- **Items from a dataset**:

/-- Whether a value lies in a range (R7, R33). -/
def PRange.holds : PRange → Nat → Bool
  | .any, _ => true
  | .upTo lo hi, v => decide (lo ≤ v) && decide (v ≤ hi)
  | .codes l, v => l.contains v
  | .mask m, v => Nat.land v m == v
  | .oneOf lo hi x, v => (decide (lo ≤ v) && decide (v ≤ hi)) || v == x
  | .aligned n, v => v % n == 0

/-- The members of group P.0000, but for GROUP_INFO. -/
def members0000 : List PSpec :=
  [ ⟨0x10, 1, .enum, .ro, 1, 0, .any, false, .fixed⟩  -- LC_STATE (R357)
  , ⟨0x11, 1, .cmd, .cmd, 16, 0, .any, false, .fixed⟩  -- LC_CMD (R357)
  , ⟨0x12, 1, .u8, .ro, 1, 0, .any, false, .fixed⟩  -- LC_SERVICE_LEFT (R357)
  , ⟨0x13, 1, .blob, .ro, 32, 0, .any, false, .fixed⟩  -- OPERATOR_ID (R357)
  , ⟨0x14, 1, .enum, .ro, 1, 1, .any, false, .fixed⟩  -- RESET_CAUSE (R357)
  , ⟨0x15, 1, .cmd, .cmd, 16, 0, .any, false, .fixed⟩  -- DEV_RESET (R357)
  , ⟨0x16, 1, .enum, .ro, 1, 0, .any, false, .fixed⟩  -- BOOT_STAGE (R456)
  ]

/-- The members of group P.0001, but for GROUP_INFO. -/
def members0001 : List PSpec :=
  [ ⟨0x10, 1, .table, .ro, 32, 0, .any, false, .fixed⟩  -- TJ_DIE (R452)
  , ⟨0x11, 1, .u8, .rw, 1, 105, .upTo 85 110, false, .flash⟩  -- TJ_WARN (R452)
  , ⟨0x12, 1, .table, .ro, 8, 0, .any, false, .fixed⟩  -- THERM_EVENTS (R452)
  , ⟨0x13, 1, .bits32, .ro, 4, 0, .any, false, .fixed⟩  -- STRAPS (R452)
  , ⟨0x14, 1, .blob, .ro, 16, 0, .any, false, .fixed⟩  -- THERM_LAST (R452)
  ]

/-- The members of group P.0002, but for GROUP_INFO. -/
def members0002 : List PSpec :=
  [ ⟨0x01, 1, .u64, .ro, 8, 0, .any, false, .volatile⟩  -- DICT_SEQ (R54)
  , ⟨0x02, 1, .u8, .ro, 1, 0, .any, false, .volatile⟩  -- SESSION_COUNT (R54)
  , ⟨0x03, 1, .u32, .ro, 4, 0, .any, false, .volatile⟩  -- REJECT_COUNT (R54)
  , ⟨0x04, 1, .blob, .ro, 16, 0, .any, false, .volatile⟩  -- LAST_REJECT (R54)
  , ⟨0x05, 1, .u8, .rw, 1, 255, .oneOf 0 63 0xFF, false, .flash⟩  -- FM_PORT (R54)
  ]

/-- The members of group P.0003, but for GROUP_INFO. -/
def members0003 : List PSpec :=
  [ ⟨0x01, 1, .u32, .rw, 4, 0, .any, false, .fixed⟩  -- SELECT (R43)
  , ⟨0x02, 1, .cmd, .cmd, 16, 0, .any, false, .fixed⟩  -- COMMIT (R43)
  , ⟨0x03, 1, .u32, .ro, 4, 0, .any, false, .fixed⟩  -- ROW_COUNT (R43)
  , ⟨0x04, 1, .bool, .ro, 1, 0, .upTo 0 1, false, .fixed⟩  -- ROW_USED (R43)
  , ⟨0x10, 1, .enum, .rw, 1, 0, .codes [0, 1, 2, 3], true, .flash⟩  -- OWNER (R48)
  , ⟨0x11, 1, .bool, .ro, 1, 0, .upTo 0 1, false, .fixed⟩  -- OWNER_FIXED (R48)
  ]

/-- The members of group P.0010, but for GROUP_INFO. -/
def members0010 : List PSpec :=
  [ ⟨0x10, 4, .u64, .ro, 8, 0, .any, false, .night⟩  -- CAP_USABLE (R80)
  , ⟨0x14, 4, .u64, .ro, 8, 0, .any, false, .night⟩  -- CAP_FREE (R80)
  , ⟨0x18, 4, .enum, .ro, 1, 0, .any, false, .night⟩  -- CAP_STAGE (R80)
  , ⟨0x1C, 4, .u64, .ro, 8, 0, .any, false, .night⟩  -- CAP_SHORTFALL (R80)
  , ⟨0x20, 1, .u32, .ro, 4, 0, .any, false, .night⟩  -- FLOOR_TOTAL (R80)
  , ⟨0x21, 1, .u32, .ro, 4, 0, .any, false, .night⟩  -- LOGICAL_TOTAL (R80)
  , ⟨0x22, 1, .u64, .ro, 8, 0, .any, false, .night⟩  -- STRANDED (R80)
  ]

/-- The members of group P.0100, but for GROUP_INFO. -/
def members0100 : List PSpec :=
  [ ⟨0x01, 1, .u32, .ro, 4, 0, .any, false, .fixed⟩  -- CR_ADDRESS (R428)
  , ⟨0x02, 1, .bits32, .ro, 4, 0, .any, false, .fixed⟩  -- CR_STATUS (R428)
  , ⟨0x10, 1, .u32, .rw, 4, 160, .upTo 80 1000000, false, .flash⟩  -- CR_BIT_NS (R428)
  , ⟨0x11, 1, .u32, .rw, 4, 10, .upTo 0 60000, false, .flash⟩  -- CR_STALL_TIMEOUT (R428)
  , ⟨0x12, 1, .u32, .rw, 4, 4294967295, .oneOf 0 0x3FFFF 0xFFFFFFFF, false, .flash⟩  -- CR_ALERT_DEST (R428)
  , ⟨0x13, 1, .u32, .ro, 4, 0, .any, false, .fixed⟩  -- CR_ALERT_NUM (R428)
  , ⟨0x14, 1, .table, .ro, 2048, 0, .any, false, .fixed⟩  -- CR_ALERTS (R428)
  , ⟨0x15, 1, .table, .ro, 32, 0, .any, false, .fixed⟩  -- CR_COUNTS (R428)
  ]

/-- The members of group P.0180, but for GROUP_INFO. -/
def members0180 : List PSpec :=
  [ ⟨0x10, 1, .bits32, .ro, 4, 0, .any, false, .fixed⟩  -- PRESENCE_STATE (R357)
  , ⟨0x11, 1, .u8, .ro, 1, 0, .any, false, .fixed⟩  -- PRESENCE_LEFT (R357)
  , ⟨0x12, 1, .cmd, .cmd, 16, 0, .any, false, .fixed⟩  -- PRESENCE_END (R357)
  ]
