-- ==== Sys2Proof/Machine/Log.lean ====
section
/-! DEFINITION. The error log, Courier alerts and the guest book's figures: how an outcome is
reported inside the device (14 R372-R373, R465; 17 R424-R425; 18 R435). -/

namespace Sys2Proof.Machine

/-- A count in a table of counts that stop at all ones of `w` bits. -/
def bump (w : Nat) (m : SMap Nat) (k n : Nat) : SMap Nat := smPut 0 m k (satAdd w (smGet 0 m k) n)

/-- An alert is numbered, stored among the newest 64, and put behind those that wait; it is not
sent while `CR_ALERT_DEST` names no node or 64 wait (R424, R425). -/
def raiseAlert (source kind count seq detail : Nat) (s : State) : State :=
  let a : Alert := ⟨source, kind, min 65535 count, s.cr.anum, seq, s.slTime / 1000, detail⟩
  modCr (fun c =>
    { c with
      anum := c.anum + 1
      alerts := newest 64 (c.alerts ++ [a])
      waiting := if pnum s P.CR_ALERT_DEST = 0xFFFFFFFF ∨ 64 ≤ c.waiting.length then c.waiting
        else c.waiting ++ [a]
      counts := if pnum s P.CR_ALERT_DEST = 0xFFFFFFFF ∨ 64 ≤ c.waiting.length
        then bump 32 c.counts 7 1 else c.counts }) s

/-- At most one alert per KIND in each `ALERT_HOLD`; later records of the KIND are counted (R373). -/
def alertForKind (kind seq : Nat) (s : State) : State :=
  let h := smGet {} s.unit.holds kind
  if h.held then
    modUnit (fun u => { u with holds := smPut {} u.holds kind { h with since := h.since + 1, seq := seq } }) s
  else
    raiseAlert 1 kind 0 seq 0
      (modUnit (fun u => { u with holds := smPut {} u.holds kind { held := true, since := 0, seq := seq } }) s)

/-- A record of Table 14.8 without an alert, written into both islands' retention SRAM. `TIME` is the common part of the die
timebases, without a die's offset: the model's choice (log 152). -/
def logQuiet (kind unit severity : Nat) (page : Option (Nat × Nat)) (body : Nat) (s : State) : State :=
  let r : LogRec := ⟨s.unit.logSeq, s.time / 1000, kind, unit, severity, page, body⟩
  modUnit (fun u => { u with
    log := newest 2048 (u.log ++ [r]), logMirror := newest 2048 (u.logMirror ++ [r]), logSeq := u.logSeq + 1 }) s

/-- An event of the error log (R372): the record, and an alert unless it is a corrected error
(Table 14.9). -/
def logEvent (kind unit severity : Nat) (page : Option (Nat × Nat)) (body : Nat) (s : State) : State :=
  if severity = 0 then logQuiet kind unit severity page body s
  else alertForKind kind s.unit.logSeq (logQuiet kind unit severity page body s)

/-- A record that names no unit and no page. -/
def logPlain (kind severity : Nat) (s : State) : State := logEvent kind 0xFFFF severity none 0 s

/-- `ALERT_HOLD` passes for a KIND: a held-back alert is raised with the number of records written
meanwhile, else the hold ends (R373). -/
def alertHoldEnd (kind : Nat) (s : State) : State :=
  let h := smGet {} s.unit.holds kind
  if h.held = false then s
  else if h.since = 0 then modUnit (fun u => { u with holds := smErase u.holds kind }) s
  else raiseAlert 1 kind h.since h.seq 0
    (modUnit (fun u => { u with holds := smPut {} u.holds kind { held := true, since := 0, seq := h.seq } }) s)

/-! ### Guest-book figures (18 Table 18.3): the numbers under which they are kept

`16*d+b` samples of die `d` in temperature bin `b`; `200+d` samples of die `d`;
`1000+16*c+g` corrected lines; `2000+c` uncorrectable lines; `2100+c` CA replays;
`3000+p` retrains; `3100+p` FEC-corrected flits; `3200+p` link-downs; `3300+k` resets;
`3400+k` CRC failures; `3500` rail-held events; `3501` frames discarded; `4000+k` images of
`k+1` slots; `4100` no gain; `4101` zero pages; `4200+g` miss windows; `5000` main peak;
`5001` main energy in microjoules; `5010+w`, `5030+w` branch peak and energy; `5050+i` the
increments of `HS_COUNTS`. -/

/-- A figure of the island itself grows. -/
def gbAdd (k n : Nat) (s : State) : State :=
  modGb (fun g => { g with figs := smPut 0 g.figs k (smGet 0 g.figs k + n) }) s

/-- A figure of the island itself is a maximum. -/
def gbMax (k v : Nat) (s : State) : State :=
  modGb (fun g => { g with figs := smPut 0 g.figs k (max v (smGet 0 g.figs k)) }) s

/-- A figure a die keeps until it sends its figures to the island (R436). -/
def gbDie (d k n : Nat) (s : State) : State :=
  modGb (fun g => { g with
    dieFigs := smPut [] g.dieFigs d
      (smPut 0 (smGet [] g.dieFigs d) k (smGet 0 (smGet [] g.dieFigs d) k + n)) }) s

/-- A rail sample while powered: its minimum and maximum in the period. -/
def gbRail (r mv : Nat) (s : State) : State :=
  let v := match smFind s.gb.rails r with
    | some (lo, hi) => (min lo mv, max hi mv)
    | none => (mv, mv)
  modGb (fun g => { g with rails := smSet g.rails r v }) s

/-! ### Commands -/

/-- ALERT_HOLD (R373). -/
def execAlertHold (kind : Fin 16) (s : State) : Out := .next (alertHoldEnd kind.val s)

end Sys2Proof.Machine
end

- **TASK**: If a line falls between the first line of the entries and the line containing "[ ⟨0x01, 1, .u64, .ro, 8, 0, .any, false, .volatile⟩", or is one of those two, restate it word for word; leave all other lines out.

- **TASK SOLUTION**:
/-- Whether a value lies in a range (R7, R33). -/
def PRange.holds : PRange → Nat → Bool
  | .any, _ => true
  | .upTo lo hi, v => decide (lo ≤ v) && decide (v ≤ hi)
  | .codes l, v => l.contains v
  | .mask m, v => Nat.land v m == v
  | .oneOf lo hi x, v => (decide (lo ≤ v) && decide (v ≤ hi)) || v == x
  | .aligned n, v => v % n == 0

/-- The members of group P.0000, but for GROUP_INFO. -/
def members0000 : List PSpec :=
  [ ⟨0x10, 1, .enum, .ro, 1, 0, .any, false, .fixed⟩  -- LC_STATE (R357)
  , ⟨0x11, 1, .cmd, .cmd, 16, 0, .any, false, .fixed⟩  -- LC_CMD (R357)
  , ⟨0x12, 1, .u8, .ro, 1, 0, .any, false, .fixed⟩  -- LC_SERVICE_LEFT (R357)
  , ⟨0x13, 1, .blob, .ro, 32, 0, .any, false, .fixed⟩  -- OPERATOR_ID (R357)
  , ⟨0x14, 1, .enum, .ro, 1, 1, .any, false, .fixed⟩  -- RESET_CAUSE (R357)
  , ⟨0x15, 1, .cmd, .cmd, 16, 0, .any, false, .fixed⟩  -- DEV_RESET (R357)
  , ⟨0x16, 1, .enum, .ro, 1, 0, .any, false, .fixed⟩  -- BOOT_STAGE (R456)
  ]

/-- The members of group P.0001, but for GROUP_INFO. -/
def members0001 : List PSpec :=
  [ ⟨0x10, 1, .table, .ro, 32, 0, .any, false, .fixed⟩  -- TJ_DIE (R452)
  , ⟨0x11, 1, .u8, .rw, 1, 105, .upTo 85 110, false, .flash⟩  -- TJ_WARN (R452)
  , ⟨0x12, 1, .table, .ro, 8, 0, .any, false, .fixed⟩  -- THERM_EVENTS (R452)
  , ⟨0x13, 1, .bits32, .ro, 4, 0, .any, false, .fixed⟩  -- STRAPS (R452)
  , ⟨0x14, 1, .blob, .ro, 16, 0, .any, false, .fixed⟩  -- THERM_LAST (R452)
  ]

/-- The members of group P.0002, but for GROUP_INFO. -/
def members0002 : List PSpec :=
  [ ⟨0x01, 1, .u64, .ro, 8, 0, .any, false, .volatile⟩  -- DICT_SEQ (R54)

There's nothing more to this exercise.